[Stored items]

....................

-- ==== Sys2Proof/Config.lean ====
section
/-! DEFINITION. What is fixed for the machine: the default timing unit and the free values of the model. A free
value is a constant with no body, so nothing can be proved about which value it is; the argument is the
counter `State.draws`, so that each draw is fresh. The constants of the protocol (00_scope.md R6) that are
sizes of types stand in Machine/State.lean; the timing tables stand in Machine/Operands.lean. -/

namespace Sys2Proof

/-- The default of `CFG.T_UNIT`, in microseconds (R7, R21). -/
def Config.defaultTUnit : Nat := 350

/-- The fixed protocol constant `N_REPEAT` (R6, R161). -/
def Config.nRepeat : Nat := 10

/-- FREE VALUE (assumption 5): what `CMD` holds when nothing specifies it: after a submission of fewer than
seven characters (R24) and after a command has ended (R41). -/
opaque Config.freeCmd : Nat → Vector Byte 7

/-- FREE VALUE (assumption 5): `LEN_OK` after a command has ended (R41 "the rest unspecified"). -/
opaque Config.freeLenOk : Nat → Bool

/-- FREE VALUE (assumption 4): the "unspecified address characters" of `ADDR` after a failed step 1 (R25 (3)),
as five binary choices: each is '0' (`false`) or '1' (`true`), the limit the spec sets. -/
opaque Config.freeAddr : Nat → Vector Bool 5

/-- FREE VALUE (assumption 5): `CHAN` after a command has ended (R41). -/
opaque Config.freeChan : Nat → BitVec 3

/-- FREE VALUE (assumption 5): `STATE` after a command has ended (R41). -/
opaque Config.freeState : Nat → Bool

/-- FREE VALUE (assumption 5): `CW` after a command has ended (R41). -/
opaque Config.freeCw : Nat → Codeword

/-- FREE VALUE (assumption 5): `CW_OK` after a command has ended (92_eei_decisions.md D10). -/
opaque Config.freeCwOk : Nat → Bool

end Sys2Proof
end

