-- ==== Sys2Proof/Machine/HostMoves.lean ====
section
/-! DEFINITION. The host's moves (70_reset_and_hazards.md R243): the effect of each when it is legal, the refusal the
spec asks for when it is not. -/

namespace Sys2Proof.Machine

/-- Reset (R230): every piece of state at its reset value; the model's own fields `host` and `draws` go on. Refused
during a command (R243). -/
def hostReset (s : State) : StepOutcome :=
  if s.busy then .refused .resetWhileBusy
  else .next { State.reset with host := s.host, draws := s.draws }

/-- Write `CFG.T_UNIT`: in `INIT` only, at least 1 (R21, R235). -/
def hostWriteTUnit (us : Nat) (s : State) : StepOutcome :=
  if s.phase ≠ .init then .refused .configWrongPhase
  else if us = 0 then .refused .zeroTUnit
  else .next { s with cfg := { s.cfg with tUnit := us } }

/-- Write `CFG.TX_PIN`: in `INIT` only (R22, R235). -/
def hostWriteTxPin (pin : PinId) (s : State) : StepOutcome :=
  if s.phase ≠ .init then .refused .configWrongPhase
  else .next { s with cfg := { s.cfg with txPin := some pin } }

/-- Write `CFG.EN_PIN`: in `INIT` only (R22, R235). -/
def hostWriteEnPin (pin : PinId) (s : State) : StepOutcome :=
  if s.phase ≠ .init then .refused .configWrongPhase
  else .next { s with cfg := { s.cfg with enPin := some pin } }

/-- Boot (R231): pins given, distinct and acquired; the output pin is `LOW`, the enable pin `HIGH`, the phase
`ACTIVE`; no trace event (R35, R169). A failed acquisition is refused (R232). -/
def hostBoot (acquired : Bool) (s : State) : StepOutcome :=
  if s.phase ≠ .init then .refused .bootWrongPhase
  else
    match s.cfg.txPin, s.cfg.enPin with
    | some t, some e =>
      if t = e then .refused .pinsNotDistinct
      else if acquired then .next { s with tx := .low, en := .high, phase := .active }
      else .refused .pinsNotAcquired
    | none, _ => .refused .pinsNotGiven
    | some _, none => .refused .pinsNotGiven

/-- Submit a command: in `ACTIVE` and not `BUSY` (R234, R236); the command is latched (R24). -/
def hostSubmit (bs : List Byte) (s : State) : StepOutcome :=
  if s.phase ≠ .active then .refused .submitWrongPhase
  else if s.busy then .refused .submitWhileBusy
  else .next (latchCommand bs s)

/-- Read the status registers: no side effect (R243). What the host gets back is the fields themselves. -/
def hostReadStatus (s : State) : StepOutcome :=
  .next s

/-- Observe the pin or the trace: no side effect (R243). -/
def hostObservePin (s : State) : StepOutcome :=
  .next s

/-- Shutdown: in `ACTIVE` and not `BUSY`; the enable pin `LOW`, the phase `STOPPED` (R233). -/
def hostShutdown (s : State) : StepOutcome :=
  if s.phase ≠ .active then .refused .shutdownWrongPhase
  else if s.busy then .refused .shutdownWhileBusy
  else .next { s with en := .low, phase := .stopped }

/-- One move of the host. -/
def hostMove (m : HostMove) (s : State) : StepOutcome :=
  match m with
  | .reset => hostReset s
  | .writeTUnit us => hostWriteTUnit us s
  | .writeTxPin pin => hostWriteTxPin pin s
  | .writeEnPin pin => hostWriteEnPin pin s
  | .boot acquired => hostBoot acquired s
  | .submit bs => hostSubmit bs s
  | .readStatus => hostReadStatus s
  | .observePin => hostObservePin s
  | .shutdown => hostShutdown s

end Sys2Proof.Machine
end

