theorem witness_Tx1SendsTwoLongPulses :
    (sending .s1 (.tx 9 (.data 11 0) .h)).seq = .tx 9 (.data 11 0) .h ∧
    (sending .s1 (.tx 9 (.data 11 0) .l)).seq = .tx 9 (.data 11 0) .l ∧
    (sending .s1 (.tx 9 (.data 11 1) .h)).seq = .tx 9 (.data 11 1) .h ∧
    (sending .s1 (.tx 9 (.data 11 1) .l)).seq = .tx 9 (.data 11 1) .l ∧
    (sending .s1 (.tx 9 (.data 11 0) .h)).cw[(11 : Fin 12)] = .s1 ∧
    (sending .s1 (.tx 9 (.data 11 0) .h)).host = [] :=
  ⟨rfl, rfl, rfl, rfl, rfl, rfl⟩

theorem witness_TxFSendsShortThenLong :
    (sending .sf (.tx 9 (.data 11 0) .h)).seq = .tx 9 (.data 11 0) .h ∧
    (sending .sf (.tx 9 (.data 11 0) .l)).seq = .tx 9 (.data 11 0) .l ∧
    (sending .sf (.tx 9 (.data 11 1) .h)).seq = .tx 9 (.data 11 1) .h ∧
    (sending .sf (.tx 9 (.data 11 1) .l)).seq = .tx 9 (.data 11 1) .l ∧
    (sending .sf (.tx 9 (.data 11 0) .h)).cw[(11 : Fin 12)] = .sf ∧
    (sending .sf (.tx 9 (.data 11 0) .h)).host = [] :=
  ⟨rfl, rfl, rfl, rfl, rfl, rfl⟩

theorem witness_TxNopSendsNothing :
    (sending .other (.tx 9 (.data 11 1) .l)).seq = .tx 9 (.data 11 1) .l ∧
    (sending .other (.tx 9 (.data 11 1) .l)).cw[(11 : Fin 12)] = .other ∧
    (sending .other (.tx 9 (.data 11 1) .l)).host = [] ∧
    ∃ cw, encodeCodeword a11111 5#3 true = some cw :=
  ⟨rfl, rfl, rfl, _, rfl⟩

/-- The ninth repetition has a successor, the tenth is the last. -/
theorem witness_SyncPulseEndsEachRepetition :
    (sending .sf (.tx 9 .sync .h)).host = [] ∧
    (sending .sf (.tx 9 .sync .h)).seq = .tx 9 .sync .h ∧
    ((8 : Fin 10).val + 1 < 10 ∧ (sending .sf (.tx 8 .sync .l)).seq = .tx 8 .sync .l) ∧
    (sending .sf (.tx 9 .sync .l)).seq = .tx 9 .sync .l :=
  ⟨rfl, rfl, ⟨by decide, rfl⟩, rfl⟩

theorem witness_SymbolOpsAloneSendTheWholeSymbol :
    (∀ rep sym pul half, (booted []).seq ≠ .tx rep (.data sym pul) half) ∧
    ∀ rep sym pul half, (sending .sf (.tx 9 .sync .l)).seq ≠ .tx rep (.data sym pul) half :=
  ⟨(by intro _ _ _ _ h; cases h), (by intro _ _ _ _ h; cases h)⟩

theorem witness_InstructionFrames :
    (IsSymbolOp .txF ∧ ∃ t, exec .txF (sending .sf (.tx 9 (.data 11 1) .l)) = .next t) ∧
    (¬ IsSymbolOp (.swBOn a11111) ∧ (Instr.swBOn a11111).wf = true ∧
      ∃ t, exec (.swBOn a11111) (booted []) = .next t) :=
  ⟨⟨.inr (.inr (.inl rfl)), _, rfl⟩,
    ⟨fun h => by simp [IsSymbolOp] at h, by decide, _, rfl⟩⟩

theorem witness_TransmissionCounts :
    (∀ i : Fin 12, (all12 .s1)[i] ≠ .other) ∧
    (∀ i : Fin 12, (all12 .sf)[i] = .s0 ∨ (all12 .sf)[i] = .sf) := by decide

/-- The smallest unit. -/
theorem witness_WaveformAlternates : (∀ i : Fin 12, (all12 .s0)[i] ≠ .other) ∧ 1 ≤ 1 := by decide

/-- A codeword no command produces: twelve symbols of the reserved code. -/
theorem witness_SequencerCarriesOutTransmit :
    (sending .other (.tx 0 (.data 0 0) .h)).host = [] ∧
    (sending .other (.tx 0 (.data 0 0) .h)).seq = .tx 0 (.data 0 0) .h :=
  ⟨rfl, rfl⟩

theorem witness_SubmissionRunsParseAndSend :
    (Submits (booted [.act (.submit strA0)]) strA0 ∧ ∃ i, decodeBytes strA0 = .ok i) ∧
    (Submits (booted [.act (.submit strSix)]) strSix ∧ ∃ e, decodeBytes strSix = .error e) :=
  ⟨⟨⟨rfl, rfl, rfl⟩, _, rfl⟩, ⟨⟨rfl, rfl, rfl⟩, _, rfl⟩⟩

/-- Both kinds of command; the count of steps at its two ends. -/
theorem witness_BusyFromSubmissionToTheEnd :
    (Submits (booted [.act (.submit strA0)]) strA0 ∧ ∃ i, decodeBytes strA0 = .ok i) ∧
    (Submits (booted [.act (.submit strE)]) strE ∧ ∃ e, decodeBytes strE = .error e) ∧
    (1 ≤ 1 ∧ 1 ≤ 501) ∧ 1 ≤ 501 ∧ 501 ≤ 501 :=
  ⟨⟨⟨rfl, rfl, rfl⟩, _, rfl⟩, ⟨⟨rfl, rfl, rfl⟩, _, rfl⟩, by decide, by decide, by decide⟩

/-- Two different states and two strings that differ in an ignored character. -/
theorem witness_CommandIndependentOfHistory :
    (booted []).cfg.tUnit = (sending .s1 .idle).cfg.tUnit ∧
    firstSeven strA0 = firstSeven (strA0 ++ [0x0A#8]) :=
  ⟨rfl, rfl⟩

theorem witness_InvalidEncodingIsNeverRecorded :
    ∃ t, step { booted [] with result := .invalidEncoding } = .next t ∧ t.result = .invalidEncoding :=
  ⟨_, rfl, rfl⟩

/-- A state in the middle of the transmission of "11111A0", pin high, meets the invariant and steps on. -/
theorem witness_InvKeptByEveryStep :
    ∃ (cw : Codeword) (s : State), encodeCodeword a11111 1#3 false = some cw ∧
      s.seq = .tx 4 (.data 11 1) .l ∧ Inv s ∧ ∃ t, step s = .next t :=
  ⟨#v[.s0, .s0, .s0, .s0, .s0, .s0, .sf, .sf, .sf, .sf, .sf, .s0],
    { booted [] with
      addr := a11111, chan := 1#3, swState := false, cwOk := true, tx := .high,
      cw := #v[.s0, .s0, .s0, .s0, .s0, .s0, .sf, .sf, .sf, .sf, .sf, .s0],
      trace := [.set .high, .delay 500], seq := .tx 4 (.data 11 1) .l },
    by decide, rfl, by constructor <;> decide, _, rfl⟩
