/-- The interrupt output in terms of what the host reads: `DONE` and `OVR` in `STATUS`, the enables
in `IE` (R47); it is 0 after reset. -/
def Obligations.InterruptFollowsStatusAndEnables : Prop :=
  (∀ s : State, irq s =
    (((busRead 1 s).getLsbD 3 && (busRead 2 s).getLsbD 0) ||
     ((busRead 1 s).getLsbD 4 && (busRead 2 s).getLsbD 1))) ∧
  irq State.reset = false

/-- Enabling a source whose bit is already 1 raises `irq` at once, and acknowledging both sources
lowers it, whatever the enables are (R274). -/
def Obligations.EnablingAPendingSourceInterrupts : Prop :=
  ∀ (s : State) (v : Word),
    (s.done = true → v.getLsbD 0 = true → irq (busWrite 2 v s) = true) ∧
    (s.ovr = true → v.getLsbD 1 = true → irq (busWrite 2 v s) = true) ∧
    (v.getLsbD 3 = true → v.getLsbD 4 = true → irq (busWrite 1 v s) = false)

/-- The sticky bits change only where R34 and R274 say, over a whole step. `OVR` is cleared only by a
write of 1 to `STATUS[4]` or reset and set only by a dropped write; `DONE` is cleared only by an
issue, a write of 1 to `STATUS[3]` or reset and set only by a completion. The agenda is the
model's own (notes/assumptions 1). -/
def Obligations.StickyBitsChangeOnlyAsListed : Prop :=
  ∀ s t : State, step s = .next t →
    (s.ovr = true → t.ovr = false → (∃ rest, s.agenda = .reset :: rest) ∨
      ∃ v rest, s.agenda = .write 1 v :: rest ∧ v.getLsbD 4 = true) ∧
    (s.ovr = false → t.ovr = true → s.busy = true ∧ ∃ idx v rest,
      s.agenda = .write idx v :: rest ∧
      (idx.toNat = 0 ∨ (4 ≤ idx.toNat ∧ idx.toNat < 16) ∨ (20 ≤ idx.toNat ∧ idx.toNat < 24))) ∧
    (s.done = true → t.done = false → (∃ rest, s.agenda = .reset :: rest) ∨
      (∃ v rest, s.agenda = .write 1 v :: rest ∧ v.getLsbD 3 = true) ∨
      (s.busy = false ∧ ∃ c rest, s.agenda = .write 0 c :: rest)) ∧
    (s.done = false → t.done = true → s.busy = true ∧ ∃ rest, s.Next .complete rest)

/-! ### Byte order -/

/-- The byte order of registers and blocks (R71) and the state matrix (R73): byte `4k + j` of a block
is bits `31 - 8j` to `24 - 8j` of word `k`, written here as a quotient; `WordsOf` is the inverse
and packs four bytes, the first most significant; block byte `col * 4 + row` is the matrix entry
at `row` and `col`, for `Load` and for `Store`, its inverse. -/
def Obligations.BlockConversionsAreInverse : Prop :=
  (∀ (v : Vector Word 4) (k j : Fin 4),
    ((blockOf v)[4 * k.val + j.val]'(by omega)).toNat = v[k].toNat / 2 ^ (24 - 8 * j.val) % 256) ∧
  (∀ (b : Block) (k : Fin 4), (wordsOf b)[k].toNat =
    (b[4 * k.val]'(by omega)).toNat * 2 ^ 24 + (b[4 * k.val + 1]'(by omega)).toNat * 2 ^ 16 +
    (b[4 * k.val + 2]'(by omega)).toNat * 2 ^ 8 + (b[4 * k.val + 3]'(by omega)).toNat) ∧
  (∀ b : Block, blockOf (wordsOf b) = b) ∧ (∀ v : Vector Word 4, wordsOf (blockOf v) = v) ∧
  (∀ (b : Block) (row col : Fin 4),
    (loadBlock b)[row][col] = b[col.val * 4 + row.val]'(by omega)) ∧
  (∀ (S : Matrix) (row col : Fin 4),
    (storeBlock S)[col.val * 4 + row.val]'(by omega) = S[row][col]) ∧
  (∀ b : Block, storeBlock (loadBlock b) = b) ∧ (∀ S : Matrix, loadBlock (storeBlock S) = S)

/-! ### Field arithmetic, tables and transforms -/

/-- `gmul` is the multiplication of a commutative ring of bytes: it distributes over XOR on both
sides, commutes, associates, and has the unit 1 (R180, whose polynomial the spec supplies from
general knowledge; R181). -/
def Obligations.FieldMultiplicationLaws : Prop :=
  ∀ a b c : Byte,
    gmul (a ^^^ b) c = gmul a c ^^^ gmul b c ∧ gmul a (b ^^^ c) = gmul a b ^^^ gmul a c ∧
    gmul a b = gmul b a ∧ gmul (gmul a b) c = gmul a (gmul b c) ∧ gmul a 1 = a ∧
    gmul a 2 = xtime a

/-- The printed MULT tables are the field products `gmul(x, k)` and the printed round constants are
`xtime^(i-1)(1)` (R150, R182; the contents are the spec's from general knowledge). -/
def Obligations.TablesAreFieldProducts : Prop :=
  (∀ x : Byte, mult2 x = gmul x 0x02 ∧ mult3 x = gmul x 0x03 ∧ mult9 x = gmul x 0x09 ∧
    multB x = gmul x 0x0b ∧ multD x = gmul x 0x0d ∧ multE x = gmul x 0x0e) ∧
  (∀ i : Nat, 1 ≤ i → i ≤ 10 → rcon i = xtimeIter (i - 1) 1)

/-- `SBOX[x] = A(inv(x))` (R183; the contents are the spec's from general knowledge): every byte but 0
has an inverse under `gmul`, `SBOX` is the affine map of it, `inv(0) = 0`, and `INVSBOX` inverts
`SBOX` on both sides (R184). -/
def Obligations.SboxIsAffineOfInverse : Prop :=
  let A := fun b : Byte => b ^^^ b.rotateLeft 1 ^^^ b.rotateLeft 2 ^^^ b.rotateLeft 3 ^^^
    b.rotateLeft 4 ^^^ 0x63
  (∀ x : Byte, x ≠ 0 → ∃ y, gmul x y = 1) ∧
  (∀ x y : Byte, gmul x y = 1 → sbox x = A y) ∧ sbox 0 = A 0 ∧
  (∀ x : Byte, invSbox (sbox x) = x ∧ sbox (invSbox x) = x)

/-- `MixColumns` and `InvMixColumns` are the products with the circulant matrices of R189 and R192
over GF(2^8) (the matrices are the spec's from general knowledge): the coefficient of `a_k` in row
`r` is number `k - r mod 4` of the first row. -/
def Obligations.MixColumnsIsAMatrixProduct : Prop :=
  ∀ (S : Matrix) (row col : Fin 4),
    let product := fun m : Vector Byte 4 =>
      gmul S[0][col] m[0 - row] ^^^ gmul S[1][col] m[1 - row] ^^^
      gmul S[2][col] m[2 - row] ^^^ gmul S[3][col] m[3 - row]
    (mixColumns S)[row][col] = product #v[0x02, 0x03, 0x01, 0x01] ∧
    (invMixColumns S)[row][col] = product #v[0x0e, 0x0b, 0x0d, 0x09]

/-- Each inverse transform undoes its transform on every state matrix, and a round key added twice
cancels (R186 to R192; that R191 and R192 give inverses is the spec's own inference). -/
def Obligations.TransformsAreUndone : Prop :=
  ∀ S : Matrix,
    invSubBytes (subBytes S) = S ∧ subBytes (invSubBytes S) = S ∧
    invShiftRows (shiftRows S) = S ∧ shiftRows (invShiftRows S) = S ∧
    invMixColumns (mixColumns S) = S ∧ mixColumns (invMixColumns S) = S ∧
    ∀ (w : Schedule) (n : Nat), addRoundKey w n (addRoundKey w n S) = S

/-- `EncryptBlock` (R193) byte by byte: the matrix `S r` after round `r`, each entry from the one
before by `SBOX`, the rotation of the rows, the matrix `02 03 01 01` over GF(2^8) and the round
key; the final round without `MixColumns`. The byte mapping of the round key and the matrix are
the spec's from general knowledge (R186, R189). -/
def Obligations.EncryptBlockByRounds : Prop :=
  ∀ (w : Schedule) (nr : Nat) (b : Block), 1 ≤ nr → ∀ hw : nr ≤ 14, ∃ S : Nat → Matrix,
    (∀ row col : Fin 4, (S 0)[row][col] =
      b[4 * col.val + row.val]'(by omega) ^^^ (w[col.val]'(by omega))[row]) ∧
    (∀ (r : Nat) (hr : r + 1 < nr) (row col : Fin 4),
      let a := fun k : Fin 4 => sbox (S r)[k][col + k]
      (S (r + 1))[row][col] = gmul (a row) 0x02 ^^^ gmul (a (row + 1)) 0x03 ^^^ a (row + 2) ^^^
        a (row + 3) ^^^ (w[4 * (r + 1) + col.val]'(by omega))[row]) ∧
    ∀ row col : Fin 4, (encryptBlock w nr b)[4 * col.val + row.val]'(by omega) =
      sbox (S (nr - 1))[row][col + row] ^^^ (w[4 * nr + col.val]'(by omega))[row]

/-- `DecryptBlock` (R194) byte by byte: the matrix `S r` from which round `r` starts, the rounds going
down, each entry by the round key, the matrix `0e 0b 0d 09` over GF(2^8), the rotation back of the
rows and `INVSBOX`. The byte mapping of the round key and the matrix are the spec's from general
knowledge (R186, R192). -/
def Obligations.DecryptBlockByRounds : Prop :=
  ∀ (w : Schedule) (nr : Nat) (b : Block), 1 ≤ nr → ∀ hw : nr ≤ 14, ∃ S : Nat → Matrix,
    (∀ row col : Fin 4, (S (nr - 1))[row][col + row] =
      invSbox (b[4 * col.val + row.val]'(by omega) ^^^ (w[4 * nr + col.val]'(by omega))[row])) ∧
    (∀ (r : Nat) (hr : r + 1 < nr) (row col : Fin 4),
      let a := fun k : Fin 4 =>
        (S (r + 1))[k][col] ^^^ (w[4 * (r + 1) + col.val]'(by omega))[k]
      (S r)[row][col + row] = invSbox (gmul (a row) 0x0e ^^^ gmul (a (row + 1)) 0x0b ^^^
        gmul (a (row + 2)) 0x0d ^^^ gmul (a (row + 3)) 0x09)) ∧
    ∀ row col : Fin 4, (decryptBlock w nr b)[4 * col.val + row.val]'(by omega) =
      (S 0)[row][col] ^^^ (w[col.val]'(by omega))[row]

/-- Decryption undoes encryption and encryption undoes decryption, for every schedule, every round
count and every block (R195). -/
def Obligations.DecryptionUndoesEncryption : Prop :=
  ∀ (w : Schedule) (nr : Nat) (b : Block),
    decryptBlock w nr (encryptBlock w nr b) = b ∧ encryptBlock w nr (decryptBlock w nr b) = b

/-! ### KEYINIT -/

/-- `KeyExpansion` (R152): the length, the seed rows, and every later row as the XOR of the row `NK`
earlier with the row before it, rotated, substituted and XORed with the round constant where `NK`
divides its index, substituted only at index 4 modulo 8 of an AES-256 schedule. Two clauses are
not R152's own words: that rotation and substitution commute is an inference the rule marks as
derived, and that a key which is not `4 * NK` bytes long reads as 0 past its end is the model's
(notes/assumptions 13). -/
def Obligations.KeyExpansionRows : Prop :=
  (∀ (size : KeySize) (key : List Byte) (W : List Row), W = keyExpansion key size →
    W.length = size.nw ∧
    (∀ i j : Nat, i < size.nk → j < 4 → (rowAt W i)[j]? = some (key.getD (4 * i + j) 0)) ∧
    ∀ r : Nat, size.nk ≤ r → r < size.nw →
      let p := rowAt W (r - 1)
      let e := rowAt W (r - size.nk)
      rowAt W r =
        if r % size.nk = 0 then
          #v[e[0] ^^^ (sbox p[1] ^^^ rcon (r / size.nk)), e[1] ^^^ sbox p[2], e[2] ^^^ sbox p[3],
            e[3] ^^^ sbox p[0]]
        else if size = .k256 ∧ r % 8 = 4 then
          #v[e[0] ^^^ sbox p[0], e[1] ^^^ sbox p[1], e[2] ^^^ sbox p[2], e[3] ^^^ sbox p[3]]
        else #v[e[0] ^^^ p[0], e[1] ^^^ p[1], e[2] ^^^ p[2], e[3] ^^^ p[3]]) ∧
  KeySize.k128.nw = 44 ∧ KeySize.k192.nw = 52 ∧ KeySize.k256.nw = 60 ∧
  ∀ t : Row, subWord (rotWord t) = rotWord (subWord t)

....................

Task statement: Scan the lines above for "b[4 * col.val + row.val]'(by omega) ^^^ (w[col.val]'(by" and for "the rounds going". Repeat exactly the line holding each of them and every line in between.

Task output:
      b[4 * col.val + row.val]'(by omega) ^^^ (w[col.val]'(by omega))[row]) ∧
    (∀ (r : Nat) (hr : r + 1 < nr) (row col : Fin 4),
      let a := fun k : Fin 4 => sbox (S r)[k][col + k]
      (S (r + 1))[row][col] = gmul (a row) 0x02 ^^^ gmul (a (row + 1)) 0x03 ^^^ a (row + 2) ^^^
        a (row + 3) ^^^ (w[4 * (r + 1) + col.val]'(by omega))[row]) ∧
    ∀ row col : Fin 4, (encryptBlock w nr b)[4 * col.val + row.val]'(by omega) =
      sbox (S (nr - 1))[row][col + row] ^^^ (w[4 * nr + col.val]'(by omega))[row]

/-- `DecryptBlock` (R194) byte by byte: the matrix `S r` from which round `r` starts, the rounds going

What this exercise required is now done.